[Stored data]
↓
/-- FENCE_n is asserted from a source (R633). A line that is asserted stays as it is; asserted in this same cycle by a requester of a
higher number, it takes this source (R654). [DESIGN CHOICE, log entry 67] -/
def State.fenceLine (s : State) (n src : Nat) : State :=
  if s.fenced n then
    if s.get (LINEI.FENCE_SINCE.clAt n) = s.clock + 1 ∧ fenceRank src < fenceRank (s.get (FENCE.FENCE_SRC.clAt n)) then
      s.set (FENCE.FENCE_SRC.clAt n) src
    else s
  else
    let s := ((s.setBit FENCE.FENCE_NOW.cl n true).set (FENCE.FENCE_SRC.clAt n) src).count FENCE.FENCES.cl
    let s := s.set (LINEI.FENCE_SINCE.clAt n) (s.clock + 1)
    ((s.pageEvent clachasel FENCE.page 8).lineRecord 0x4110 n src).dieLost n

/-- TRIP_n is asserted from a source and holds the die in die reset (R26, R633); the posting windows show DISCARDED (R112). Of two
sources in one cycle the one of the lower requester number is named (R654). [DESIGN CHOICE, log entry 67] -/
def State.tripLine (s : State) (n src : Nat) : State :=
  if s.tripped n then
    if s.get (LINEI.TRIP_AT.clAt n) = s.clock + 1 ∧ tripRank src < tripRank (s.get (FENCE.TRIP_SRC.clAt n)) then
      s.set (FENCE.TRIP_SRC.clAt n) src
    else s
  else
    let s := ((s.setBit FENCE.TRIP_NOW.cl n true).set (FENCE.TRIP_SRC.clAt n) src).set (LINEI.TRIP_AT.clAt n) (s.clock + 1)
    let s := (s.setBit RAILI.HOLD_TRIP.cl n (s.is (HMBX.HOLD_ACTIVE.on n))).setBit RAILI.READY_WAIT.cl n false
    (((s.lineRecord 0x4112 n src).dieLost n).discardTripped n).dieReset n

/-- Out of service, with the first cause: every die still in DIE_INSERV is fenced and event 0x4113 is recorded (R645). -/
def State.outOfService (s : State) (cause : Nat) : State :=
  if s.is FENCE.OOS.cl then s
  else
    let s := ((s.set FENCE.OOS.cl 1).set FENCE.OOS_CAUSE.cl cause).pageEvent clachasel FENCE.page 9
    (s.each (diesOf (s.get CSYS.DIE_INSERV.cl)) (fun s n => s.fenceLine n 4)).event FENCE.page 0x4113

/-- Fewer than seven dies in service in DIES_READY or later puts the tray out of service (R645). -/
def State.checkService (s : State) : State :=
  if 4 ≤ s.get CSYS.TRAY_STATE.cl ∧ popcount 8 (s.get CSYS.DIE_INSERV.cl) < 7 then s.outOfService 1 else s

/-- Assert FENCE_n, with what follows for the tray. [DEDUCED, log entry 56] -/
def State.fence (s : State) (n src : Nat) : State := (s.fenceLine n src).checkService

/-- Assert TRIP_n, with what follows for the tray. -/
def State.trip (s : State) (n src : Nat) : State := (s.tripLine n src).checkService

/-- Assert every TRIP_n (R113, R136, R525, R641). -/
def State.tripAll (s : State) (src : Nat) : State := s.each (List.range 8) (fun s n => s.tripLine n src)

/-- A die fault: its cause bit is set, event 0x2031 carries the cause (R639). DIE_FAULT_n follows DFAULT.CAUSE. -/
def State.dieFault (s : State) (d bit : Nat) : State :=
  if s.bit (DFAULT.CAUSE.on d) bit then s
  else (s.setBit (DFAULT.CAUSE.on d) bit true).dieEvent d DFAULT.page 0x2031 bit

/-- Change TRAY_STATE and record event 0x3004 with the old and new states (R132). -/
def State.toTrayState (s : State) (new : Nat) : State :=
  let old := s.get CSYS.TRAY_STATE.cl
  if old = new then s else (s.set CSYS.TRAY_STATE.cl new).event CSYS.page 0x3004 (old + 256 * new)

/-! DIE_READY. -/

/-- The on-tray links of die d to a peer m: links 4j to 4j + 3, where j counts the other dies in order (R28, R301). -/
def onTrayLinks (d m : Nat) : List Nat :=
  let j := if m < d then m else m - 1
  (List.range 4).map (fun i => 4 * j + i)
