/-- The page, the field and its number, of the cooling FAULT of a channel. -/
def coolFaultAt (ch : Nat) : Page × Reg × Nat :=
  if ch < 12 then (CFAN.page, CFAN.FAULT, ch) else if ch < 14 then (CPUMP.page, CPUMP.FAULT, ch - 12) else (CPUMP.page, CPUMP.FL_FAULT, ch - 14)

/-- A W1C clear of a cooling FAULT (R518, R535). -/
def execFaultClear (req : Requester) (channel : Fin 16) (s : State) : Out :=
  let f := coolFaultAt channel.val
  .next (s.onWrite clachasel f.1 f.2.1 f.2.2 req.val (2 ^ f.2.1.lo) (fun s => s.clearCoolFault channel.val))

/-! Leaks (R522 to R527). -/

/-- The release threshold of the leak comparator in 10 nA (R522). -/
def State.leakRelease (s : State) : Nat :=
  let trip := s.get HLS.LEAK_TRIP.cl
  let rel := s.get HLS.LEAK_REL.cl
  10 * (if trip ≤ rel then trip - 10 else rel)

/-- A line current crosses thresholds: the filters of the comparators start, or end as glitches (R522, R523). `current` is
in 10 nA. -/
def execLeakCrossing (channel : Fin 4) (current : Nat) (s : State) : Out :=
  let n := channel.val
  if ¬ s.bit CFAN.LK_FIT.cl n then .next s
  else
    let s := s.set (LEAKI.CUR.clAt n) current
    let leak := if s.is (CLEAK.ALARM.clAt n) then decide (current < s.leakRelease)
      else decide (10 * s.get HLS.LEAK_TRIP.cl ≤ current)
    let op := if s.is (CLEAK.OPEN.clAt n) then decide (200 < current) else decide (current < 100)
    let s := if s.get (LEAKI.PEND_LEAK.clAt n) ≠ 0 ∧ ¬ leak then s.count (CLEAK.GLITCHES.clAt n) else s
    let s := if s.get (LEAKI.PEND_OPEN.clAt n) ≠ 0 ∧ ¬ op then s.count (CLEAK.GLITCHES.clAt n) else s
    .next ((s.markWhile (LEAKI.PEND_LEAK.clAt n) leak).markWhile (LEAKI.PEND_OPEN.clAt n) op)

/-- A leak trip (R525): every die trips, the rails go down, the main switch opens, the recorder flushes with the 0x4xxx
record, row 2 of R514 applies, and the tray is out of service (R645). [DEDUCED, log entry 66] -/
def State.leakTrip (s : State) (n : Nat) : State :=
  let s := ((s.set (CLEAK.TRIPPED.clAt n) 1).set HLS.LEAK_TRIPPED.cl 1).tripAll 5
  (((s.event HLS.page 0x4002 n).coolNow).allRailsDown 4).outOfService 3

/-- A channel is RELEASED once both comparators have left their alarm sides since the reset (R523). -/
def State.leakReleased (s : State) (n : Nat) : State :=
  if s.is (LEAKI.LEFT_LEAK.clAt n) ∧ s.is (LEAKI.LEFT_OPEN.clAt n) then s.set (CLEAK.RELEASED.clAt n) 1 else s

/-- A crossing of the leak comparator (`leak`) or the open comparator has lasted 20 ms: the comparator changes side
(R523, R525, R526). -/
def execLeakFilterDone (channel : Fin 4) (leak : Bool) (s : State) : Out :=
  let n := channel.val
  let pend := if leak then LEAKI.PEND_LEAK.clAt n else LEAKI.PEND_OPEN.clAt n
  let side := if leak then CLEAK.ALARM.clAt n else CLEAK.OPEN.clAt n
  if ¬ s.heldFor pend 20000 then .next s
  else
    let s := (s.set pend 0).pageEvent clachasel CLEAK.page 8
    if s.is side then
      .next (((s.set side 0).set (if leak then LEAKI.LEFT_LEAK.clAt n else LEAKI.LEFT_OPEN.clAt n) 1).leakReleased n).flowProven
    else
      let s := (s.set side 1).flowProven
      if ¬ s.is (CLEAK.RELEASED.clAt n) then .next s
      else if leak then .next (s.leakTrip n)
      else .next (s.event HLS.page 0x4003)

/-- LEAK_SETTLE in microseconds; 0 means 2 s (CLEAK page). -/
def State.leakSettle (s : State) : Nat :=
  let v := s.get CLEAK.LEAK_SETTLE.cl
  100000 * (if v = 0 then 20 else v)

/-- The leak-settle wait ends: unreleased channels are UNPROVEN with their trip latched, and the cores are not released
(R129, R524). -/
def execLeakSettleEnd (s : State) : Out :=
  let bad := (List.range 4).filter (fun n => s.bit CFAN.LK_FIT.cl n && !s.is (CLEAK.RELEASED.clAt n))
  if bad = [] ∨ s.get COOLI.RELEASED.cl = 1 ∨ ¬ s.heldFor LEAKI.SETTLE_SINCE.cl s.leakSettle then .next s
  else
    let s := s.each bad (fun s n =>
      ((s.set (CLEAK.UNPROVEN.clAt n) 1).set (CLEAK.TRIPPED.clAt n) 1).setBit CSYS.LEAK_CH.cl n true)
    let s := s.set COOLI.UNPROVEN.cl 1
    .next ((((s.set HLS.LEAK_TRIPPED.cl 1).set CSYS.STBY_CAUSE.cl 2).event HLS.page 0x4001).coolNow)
↑
EXERCISE OBJECTIVE
Wherever the line holding "else decide (10" falls in the entries above, copy exactly from it through the line holding "(((s.event HLS.page 0x4002", inclusive, and add nothing.

RESULT FOR THIS EXERCISE
      else decide (10 * s.get HLS.LEAK_TRIP.cl ≤ current)
    let op := if s.is (CLEAK.OPEN.clAt n) then decide (200 < current) else decide (current < 100)
    let s := if s.get (LEAKI.PEND_LEAK.clAt n) ≠ 0 ∧ ¬ leak then s.count (CLEAK.GLITCHES.clAt n) else s
    let s := if s.get (LEAKI.PEND_OPEN.clAt n) ≠ 0 ∧ ¬ op then s.count (CLEAK.GLITCHES.clAt n) else s
    .next ((s.markWhile (LEAKI.PEND_LEAK.clAt n) leak).markWhile (LEAKI.PEND_OPEN.clAt n) op)

/-- A leak trip (R525): every die trips, the rails go down, the main switch opens, the recorder flushes with the 0x4xxx
record, row 2 of R514 applies, and the tray is out of service (R645). [DEDUCED, log entry 66] -/
def State.leakTrip (s : State) (n : Nat) : State :=
  let s := ((s.set (CLEAK.TRIPPED.clAt n) 1).set HLS.LEAK_TRIPPED.cl 1).tripAll 5
  (((s.event HLS.page 0x4002 n).coolNow).allRailsDown 4).outOfService 3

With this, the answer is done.